One man who knows what he brings to his club and country is his forwards coach, Rob Hunter. The affable Geordie clearly has a lot of time for his young lock, though one aspect he’s unsure about his unique haircut.
“He’s had it short, then a mullet, and I’m not sure what the latest incarnation is called, but like a lot of the boys, he’s a fan of a horrendous lid,” he chuckles. “Seriously, Jonny is good company. Someone you can happily have a coffee with and find interesting conversation that has nothing to do with rugby. Like a lot of our guys, he’s very single-minded but there’s a playful side to him.”
Away from the dubious haircuts, Hunter says one of his best attributes is being comfortable in his own skin. “When he first started calling lineouts, he said, ‘you’re going to have to let me do it my way and trust that you’ll get the right result’. It was an important step to him taking responsibility on the field and that attitude has helped him become a European champion and England international.”
I can tell you he has no trouble at all with the physical side of things, so don’t be fooled by the lanky frame, floppy hair and easy smile. It shouldn’t mask a very competitive lad.
Rob Hunter, Exeter Chiefs forwards coach
Hill himself, laughs, when I recount the single-mindedness that struck Hunter. “I remember thinking it would be great string to add to the bow so I said, ‘look Rob, there’s two ways to skin a cat,’ and I reckon I wore him down in the end. Having Geoff Parling around early on helped and now Sam (Skinner) and I call it. He’s very well-spoken, from a private school background, so very different to me, but we work off each other well.”
As a callow youth, who spent time at Hartpury College alongside Ross Moriarty and Ellis Genge, before moving to Exeter Chiefs in 2015, Hill has taken time to grow into his body and has worked hard with the club’s S&C staff to adapt to professional rugby, as Hunter recalls. “We’ve had to work with him to become physically robust enough to play the way he wants to play. Jon is a guy who has skirted with some borderline clearouts and high-shots in his time. I can tell you he has no trouble with the physical side of things, so don’t be fooled by the lanky frame, floppy hair and easy smile. It shouldn’t mask a very competitive lad.”
Hill, who describes himself as a keen-but-limited golfer and hacks around with the infinitely more gifted Joe Simmonds, Ollie Devoto and Stuart Townsend on his days off, is determined to be do things his own way and that is exemplified by his predisposition, pre-game, to remove himself from the changing room and sit in the stands to chill-out.

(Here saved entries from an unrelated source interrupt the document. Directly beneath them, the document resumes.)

theorem strmRun (i : StreamId) (r : Running) (fs : List PhysFault) (h : Keeps r₀ s) : Keeps r₀ (s.strmRun i r fs) := by
  unfold State.strmRun
  try dsimp -iota -proj only
  repeat' first
    | with_reducible assumption
    | with_reducible apply Keeps.strmRep
    | (with_reducible apply Keeps.foldl; intro _ _ _)

theorem strmGoOn (i : StreamId) (fs : List PhysFault) (h : Keeps r₀ s) : Keeps r₀ (s.strmGoOn i fs) := by
  unfold State.strmGoOn
  try dsimp -iota -proj only
  repeat' first
    | with_reducible assumption
    | with_reducible apply Keeps.strmRun
    | (with_reducible apply Keeps.foldl; intro _ _ _)
    | split

theorem strmStart (i : StreamId) (q : QEntry) (fs : List PhysFault) (h : Keeps r₀ s) : Keeps r₀ (s.strmStart i q fs) := by
  unfold State.strmStart
  try dsimp -iota -proj only
  repeat' first
    | with_reducible assumption
    | with_reducible apply Keeps.modStream
    | with_reducible apply Keeps.strmRun
    | with_reducible apply Keeps.modCore
    | split

end Sys2Proof.Machine.Keeps
end

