theorem State.serveX_put {x : PDesc} (hk : x.hdr.kind = 0) (h1 : x.cnt1 = 1) (hs : x.signal = false) (hc : s.clear (s.xchWho die x.part))
    (hd : s.dmaReaches die x.part false x.src.toNat x.len0.toNat = true)
    (ho : outOfWindow (s.dmaBytes x.part false x.src.toNat x.len0.toNat) = []) :
    let sent := s.sendX die x.part x.drank
      { x.hdr with body := x.hdr.body ++ (inWindow (s.dmaBytes x.part false x.src.toNat x.len0.toNat)).map s.rd8 }
    s.serveX die x true false [] = if x.own then sent.settle x.at_ x.id else sent := by
  have hreach : (x.rows.all fun a => s.dmaReaches die x.part false a x.len0.toNat) = true := by
    rw [PDesc.rows_one h1]
    simp [hd]
  unfold State.serveX
  simp only [hreach, hs, State.readRows_one h1, State.dmaRead_clear hc _ ho, descPkt_put hk, Bool.not_true, Bool.false_eq_true, if_false]
  rfl

/-- A descriptor of the exchange engine leaves the cache and is served (07 R212). -/
theorem exec_descriptorComplete_send {x : PDesc} {rest : List PDesc} {own data swarm : Bool}
    (hcache : ((s.die die).chan ch).cache = x :: rest) (hact : x.act = .send own data swarm) :
    exec (.descriptorComplete die ch []) s = .next
      ((s.modDie die fun d => { d with chans := tset {} d.chans ch { d.chan ch with cache := rest } }).serveX die x data swarm []) := by
  have hdrop : (s.modDie die fun d => d.modChan ch fun c => { c with cache := c.cache.drop 1 })
      = s.modDie die fun d => { d with chans := tset {} d.chans ch { d.chan ch with cache := rest } } := by
    unfold State.modDie Die.modChan
    dsimp only
    rw [hcache]
    rfl
  show execDescriptorComplete die ch [] s = _
  unfold execDescriptorComplete
  rw [show s.upset [] = s from rfl]
  dsimp only
  rw [hcache]
  dsimp only
  rw [hact, hdrop]

/-- The channels of a die have no part in who its exchange engine is. -/
theorem State.clear_chans (f : Die → Tab Chan) (part : Nat) (h : s.clear (s.xchWho die part)) :
    let t := s.modDie die fun d => { d with chans := f d }
    t.clear (t.xchWho die part) := by
  intro t
  have hwho : t.xchWho die part = s.xchWho die part := by
    unfold State.xchWho
    rw [State.die_modDie]
  rw [hwho]
  exact h

end Sys2Proof.Machine
end

section
/-! SUPPORT: the patrol of a die (07 R218, R222). -/

namespace Sys2Proof.Machine

variable {s t : State} {die cw : Nat} {e : ErrPat}

/-! ### The counters of a memory (07 R218) -/

/-- The counters of a memory lie in its die or its core. -/
theorem State.eccOf_congr (hf : t.fuse = s.fuse) (hd : t.dies = s.dies) (hc : t.cores = s.cores) (a : Nat) : t.eccOf a = s.eccOf a := by
  unfold State.eccOf State.die State.core
  rw [hf, hd, hc]

/-- The counters of a populated memory change as they are told to. -/
theorem State.eccOf_modEcc (h : memUnit s.fuse.gradeB cw ≠ none) (f : EccCnt → EccCnt) : (s.modEcc cw f).eccOf cw = f (s.eccOf cw) := by
  unfold State.modEcc
  cases hm : memUnit s.fuse.gradeB cw with
  | none => exact absurd hm h
  | some u =>
    cases u with
    | hbm st =>
      simp only [State.eccOf, State.modDie_fuse, hm, State.die_modDie]
      split
      · rfl
      · rfl
    | dieStore d => simp only [State.eccOf, State.modDie_fuse, hm, State.die_modDie]
    | coreStore k => simp only [State.eccOf, State.modCore_fuse, hm]; exact congrArg Core.ecc (tget_tset _ _ _ _)

/-- Counting an error changes neither memory nor its patterns. -/
theorem State.modEcc_mem_errs (s : State) (a : Nat) (f : EccCnt → EccCnt) : (s.modEcc a f).mem = s.mem ∧ (s.modEcc a f).errs = s.errs := by
  unfold State.modEcc
  split <;> exact ⟨rfl, rfl⟩

/-- A corrected error: the codeword is intact again, memory is as it was, and the error is counted as corrected (07 R218). -/
theorem State.corrected_spec (h : memUnit s.fuse.gradeB cw ≠ none) (who : Who) :
    let t := s.corrected cw who
    t.errs = tset [] s.errs cw [] ∧ t.mem = s.mem ∧ (t.eccOf cw).ce = satAdd (s.eccOf cw).ce 1 ∧ (t.eccOf cw).ue = (s.eccOf cw).ue := by
  intro t
  obtain ⟨hmem, herrs⟩ := State.modEcc_mem_errs (s.setErr cw []) cw fun c => { c with ce := satAdd c.ce 1, seen := c.seen + 1 }
  have hecc := State.eccOf_modEcc (s := s.setErr cw []) h fun c => { c with ce := satAdd c.ce 1, seen := c.seen + 1 }
  have hpost : ∀ u : State, ∀ x, (u.post x).eccOf cw = u.eccOf cw := fun u x => State.eccOf_congr (by simp) (by simp) (by simp) cw
  unfold t State.corrected
  dsimp only
  split
  · rw [State.post_errs, State.post_mem, hpost, herrs, hmem, hecc]
    exact ⟨rfl, rfl, rfl, rfl⟩
  · rw [herrs, hmem, hecc]
    exact ⟨rfl, rfl, rfl, rfl⟩

/-! ### The command -/

theorem patrolled_memUnit {gradeB : Bool} {a : Nat} (h : patrolled gradeB die a = true) : memUnit gradeB a ≠ none := fun hn => by
  unfold patrolled at h
  rw [hn] at h
  cases h

/-- With the patrol off or the compute dies unpowered no codeword is read (07 R222). -/
theorem exec_patrolScrub_off (h : (s.die die).scrubEn = false ∨ s.fabricOn = false) : exec (.patrolScrub die []) s = .next s := by
  refine congrArg Host.Outcome.next (if_pos ?_)
  rw [Bool.or_eq_true, Bool.not_eq_true', Bool.not_eq_true']
  exact h

/-- The patrol reads the one codeword that holds an error, and corrects it where its code can. -/
theorem exec_patrolScrub_corrected (he : s.errs = [(cw, e)]) (hp : patrolled s.fuse.gradeB die cw = true)
    (hon : (s.die die).scrubEn = true) (hf : s.fabricOn = true) (hcw : cwState cw e = .corrected) :
    exec (.patrolScrub die []) s = .next (s.corrected cw { part := s.streamOwner cw }) := by
  have hread : ∀ who, s.cwRead cw who = s.corrected cw who := fun who => by
    have hpat : tget [] s.errs cw = e := by
      rw [he]
      exact if_pos rfl
    unfold State.cwRead
    rw [hpat, hcw]
  refine congrArg Host.Outcome.next ((if_neg (by simp [hon, hf])).trans ?_)
  rw [show s.upset [] = s from rfl, he]
  exact (if_pos hp).trans (hread _)

/-- Settles O29: a burst of fetches, a PUT's descriptor and the patrol, each from what it does to the channel or the codeword. -/
theorem channelsAndPatrolServeMemory : Obligations.ChannelsAndPatrolServeMemory := by
  unfold Obligations.ChannelsAndPatrolServeMemory
  refine ⟨fun s die ch => ?_, fun s die ch x rest own hcache hact hk h1 hs hc hd => ?_, fun s die cw e he hp => ?_⟩
  · refine ⟨fun hw hc he => ?_, exec_descriptorFetch_full⟩
    obtain ⟨t, hgo, ht⟩ := exec_descriptorFetch hw hc he
    have hchan := ht.chan
    rw [Chan.fetched_iterate s.slotBytes_mod] at hchan
    refine ⟨t, hgo, ht.mem, ht.objs, ht.cores, ?_⟩
    intro c' slot
    have hc' : c' = _ := hchan
    rw [hc']
    exact ⟨rfl, rfl, rfl, hw, rfl⟩
  · intro taken bs sent ho
    have hown : x.own = own := by
      unfold PDesc.own
      rw [hact]
    rw [exec_descriptorComplete_send hcache hact]
    refine congrArg Host.Outcome.next ((State.serveX_put hk h1 hs (State.clear_chans _ _ hc) hd ho).trans ?_)
    rw [hown]
    rfl
  · refine ⟨exec_patrolScrub_off, fun hon hf hcw => ?_⟩
    obtain ⟨herrs, hmem, hce, hue⟩ := State.corrected_spec (patrolled_memUnit hp) { part := s.streamOwner cw }
    refine ⟨_, exec_patrolScrub_corrected he hp hon hf hcw, herrs.trans ?_, hmem, hce, hue⟩
    simp [he, tset]

end Sys2Proof.Machine
end

section
/-! SUPPORT: the report of a load (08 R252), and an image whose load frees a job slot (13 R382): the load that waits for the slot's key joins
the loader's queue within the same step. -/

namespace Sys2Proof.Machine

variable (s : State)

/-! ### The report of a load -/

theorem State.showReport_eq (hs : List Nat) (r : List Byte) (one : Bool) : ∃ a b, s.showReport hs r one = { s with ff0 := a, ff1 := b } := by
  unfold State.showReport
  refine List.foldlRecOn (motive := fun t : State => ∃ a b, t = { s with ff0 := a, ff1 := b }) _ _ ⟨s.ff0, s.ff1, rfl⟩ fun t ht h _ => ?_
  obtain ⟨a, b, rfl⟩ := ht
  unfold State.modFf
  split
  · exact ⟨_, _, rfl⟩
  · exact ⟨_, _, rfl⟩

/-- A Load event concerns no partition (12 R344). -/
theorem State.post_loadEv (unit : W32) (d : W64) :
    s.post (s.unitEv unit 0x18 0 0xFF d) = s.holdRec (s.formRec (s.unitEv unit 0x18 0 0xFF d)) :=
  s.post_of_no_part (by simp [State.unitEv])

/-- A report is what the loaders and the log show and the session hears; nothing else changes. -/
theorem State.report32_eq (hs : List Nat) (sid : W32) (seq : W64) (r : List Byte) (one : Bool) :
    ∃ a b v x, s.report32 hs sid seq r one = { s with ff0 := a, ff1 := b, ev := v, sec := x } := by
  obtain ⟨a, b, h⟩ := s.showReport_eq hs r one
  unfold State.report32
  dsimp only
  rw [State.post_loadEv, h]
  split
  · exact ⟨a, b, _, _, rfl⟩
  · exact ⟨a, b, _, _, rfl⟩

@[simp] theorem State.report32_ldr (hs : List Nat) (sid : W32) (seq : W64) (r : List Byte) (one : Bool) :
    (s.report32 hs sid seq r one).ldr = s.ldr := by
  obtain ⟨a, b, v, x, h⟩ := s.report32_eq hs sid seq r one
  rw [h]

/-- What the registers of the halves show once a report is out. -/
theorem State.report32_ff (hs : List Nat) (sid : W32) (seq : W64) (r : List Byte) (one : Bool) (half : Nat) :
    (s.report32 hs sid seq r one).ff half = (s.showReport hs r one).ff half := by
  unfold State.report32
  dsimp only
  rw [State.post_loadEv]
  split
  · rfl
  · rfl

As laid-back farmer’s son, Hill says he prefers to ‘keep it natural’ before a game. “I remember asking Owen Farrell about that preparation the first time I was in camp, and he’s the same as me, he doesn’t like forcing it. He’s winning his 90th cap today, so I took a lot of confidence from that seeing as what he’s achieved in the game.”
From club to country, there’s been no change. I just go flat and do whatever is asked of me. It’s a simple game for someone like me; set-piece, clear-out, ball-carrying and tackling.
The positive for Exeter and England fans is that Hill hasn’t been asked to perform an alien role for his country. Far from it, he is expected to replicate the form that has thrust him into the England reckoning, and despite a chastening result against Scotland, Hill’s 20 tackles topped any other England player. It was a performance that saw him keep his place for the Italy game with Courtney Lawes packing down at blindside. So does Eddie Jones ask anything different from him wearing the Red Rose, rather than a headdress?
“There’s been no change. I just go flat and do whatever is asked of me. It’s a simple game for someone in my position; set-piece, clear-out, ball-carrying and tackling,” wholly underplaying his lung-busting workrate and intellect required for calling the line.
As for where he can improve, Hunter says Hill would be the first to identify he is not the finished article. “Now he’s got to this level, it’s the little bits. His lineout defence has come on leaps and bounds, his tackle quality has improved so it’s about imposing his physical size and presence at scrum time, the lineout and around the park. I seriously don’t think we’ve seen the best of him yet. He has room to grow.”
Hill played more football than rugby in his formative years before pitching up at Luctonians RFC as a teen. A supporter of Shrewsbury Town, he says he will watch any sport given the chance, ‘even darts and snooker’, if his girlfriend Sarah Llewelyn, the Welsh netball player gives him half-a-chance.
While Hill has come to the wider attention of the rugby public after a series of increasingly influential displays for the Chiefs in the last 12 months, his talent was recognised by England after he was called up for the 2018 tour of South Africa. It was a learning experience for a fresh-faced Hill, who remained an unused replacement on the three-Test tour.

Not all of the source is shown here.